News Feature | March 19, 2015

Can Geofencing Help Make Mobile Devices More Secure?

Christine Kern

By Christine Kern, contributing writer

Can Geofencing Help Make Mobile Devices More Secure?

Security is at the forefront of concerns across enterprises these days, and everyone is searching for new ways to protect their data from misappropriation and misuse. Geofencing technology could add an additional layer of security to ensure the protection of sensitive information in a variety of ways.

According to a Cisco report, 70 percent of IT professionals stated that they believe the use of unauthorized programs resulted in as many half of their companies’ data loss incidents, and 39 percent reported that they have dealt with an employee accessing unauthorized parts of the company’s network.

Geofencing allows IT administrators to set geographic boundaries indicating secure areas and gives mobile device management (MDM) clients granular control over their employee’s devices, while respecting their privacy when outside of the office, according to Skyhook. Your government, enterprise, and educational clients, especially, could benefit greatly from this ability.

Geofencing can also ensure document security. One significant application is securing patient medical records and information, whose security is governed by The Health Insurance Portability and Accountability Act of 1996 (HIPAA). HIPAA addresses the technical safeguards that organizations must put in place to secure individuals’ “electronic protected health information” (e-PHI).
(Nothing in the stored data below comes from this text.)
/-- The two orders of two adds, one of them repeated. -/
theorem witness_TheBitVectorIsOrderIndependent :
    StateOk filter7 ∧ filter7.bfValid = true ∧
      (∀ i ∈ [Instr.bfAddH 10 3, .bfUniqH 0 1], discardsFilter i = false) ∧
      (∀ i ∈ [Instr.bfAddH 0 1, .bfAddH 10 3, .bfAddH 10 3], discardsFilter i = false) ∧
      (∀ q, (∃ i ∈ [Instr.bfAddH 10 3, .bfUniqH 0 1], addedPair i = some q) ↔
        ∃ i ∈ [Instr.bfAddH 0 1, .bfAddH 10 3, .bfAddH 10 3], addedPair i = some q) ∧
      (∃ t, execAll [.bfAddH 10 3, .bfUniqH 0 1] filter7 = .next t) ∧
      ∃ u, execAll [.bfAddH 0 1, .bfAddH 10 3, .bfAddH 10 3] filter7 = .next u := by
  refine ⟨filter7_ok.1, filter7_ok.2, by decide, by decide, fun q => ?_, ?_, ?_⟩
  · simp only [List.mem_cons, List.not_mem_nil, or_false, exists_eq_or_imp, exists_eq_left, addedPair, or_self]
    exact or_comm
  · exact ⟨{ filter7Added with bv := [(0, 0x6F)], responses := [⟨0, 0⟩, ⟨0, 1⟩] }, of_next? (by decide +kernel)⟩
  · exact ⟨{ filter7Added with bv := [(0, 0x6F)], responses := [⟨0, 0⟩, ⟨0, 0⟩, ⟨0, 0⟩] },
      of_next? (by decide +kernel)⟩

theorem witness_TheRegistersAreOrderIndependent :
    StateOk estimator4 ∧ estimator4.hllValid = true ∧
      (∀ i ∈ [Instr.hllAddH 0, .hllAddH 15], discardsEstimator i = false) ∧
      (∀ i ∈ [Instr.hllAddH 15, .hllAddH 0, .hllAddH 15], discardsEstimator i = false) ∧
      (∀ x, (∃ i ∈ [Instr.hllAddH 0, .hllAddH 15], addedHash i = some x) ↔
        ∃ i ∈ [Instr.hllAddH 15, .hllAddH 0, .hllAddH 15], addedHash i = some x) ∧
      ∃ t u, execAll [.hllAddH 0, .hllAddH 15] estimator4 = .next t ∧
        execAll [.hllAddH 15, .hllAddH 0, .hllAddH 15] estimator4 = .next u ∧
        (∃ t', exec .hllEst t = .next t') ∧ ∃ u', exec .hllEst u = .next u' := by
  refine ⟨estimator4_ok.1, estimator4_ok.2, by decide, by decide, fun x => ?_, ?_⟩
  · simp only [List.mem_cons, List.not_mem_nil, or_false, exists_eq_or_imp, exists_eq_left, addedHash]
    tauto
  · exact ⟨{ estimator4 with reg := [(0, 60), (15, 60)], responses := [⟨0, 0⟩, ⟨0, 0⟩] },
      { estimator4 with reg := [(0, 60), (15, 60)], responses := [⟨0, 0⟩, ⟨0, 0⟩, ⟨0, 0⟩] },
      of_next? (by decide +kernel), of_next? (by decide +kernel), exec_next _ _, exec_next _ _⟩

/-- A hash unit that is not the default. -/
def constHash : HashUnit := ⟨fun _ => 10, fun _ => 3, fun _ => 0⟩

/-- With the hashes 10 and 3 an item sets the bits of the example of R118. -/
theorem test_execWith : (next? (execWith constHash (.bfAdd abc) filter7)).map (·.bv) = some [(0, 0x6C)] := by
  decide +kernel

theorem witness_ItemCommandsUseTheGivenHashFunctions :
    opcOf 0x15 = 0x15 ∧ opcOf 0x16 = 0x16 ∧ opcOf 0x17 = 0x17 ∧ opcOf 0x22 = 0x22 ∧
      State.reset.bfValid = false ∧ State.reset.hllValid = false ∧
      (StateOk filter7 ∧ filter7.bfValid = true ∧ (10 : Beat) = constHash.hash1 abc ∧ (3 : Beat) = constHash.hash2 abc ∧
        validItem abc = true ∧ validItem [] = false ∧
        ¬∀ l < filter7.bfK.toNat, bitOf filter7 (((10 : Beat).toNat + l * (3 : Beat).toNat) % filter7.bfM.toNat) = true) ∧
      (StateOk filter7Added ∧ ∀ l < filter7Added.bfK.toNat,
        bitOf filter7Added (((10 : Beat).toNat + l * (3 : Beat).toNat) % filter7Added.bfM.toNat) = true) ∧
      StateOk (allAt 29) ∧ (allAt 29).hllValid = true ∧ (0 : Beat) = constHash.hashX abc ∧
      (1 : ℕ) ≠ (0 : Beat).toNat % 2 ^ (allAt 29).hllB.toNat :=
  ⟨by decide, by decide, by decide, by decide, by decide, by decide,
    ⟨filter7_ok.1, filter7_ok.2, rfl, rfl, by decide, by decide, by decide⟩, ⟨filter7Added_ok.1, by decide⟩,
    allAt29_ok.1, rfl, rfl, by decide⟩

/-- The last beat of `bf.add "abc"` arrives. -/
theorem witness_EveryStepKeepsTheInvariantForEveryHashUnit :
    StateOk (port [0x636261] { filter7 with buffer := some ⟨0x300000015, []⟩ }) ∧
      ∃ t, stepWith constHash (port [0x636261] { filter7 with buffer := some ⟨0x300000015, []⟩ }) = .next t :=
  ⟨by decide, _, of_next? (t := { filter7Added with responses := [⟨0, 0⟩] }) (by decide +kernel)⟩

end Sys2Proof.Tests
end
Geolocation technology can help secure medical records and data by ensuring the proper access to this information. For instance, a hospital may want to grant its doctors access to patient records only inside hospital walls and in the security of their homes. Through MDM, your hospital clients can geofence not only their property but any location they deem secure.

Romania-based CoSoSys has also added geofencing to its mobile device management software, tracking location via GPS, Wi-Fi and Bluetooth beacons. The system works because it uses local beacons, as well as the GPS location to pinpoint exactly where the device is located, according to CSOOnline.

Geofencing can be used to restrict access on visitor devices, track employee devices, or restrict access, or used with tablets, “to ‘brick’ a device, limiting it to only certain applications off site or after work hours.

However, despite the possibilities that geofencing offers there are still issues related to privacy and security — the GPS lock can be spoofed —that must be overcome before it could be used mainstream.

CoSoSys founder and CEO Roman Foeck asserts that these are challenges that can all be addressed, and stressed that using GPS in combination with other location mechanisms is really the key. “If you rely on a second factor — like proximity to some other devices, such as secure beacons that act as tokens — that cannot be spoofed,” he says.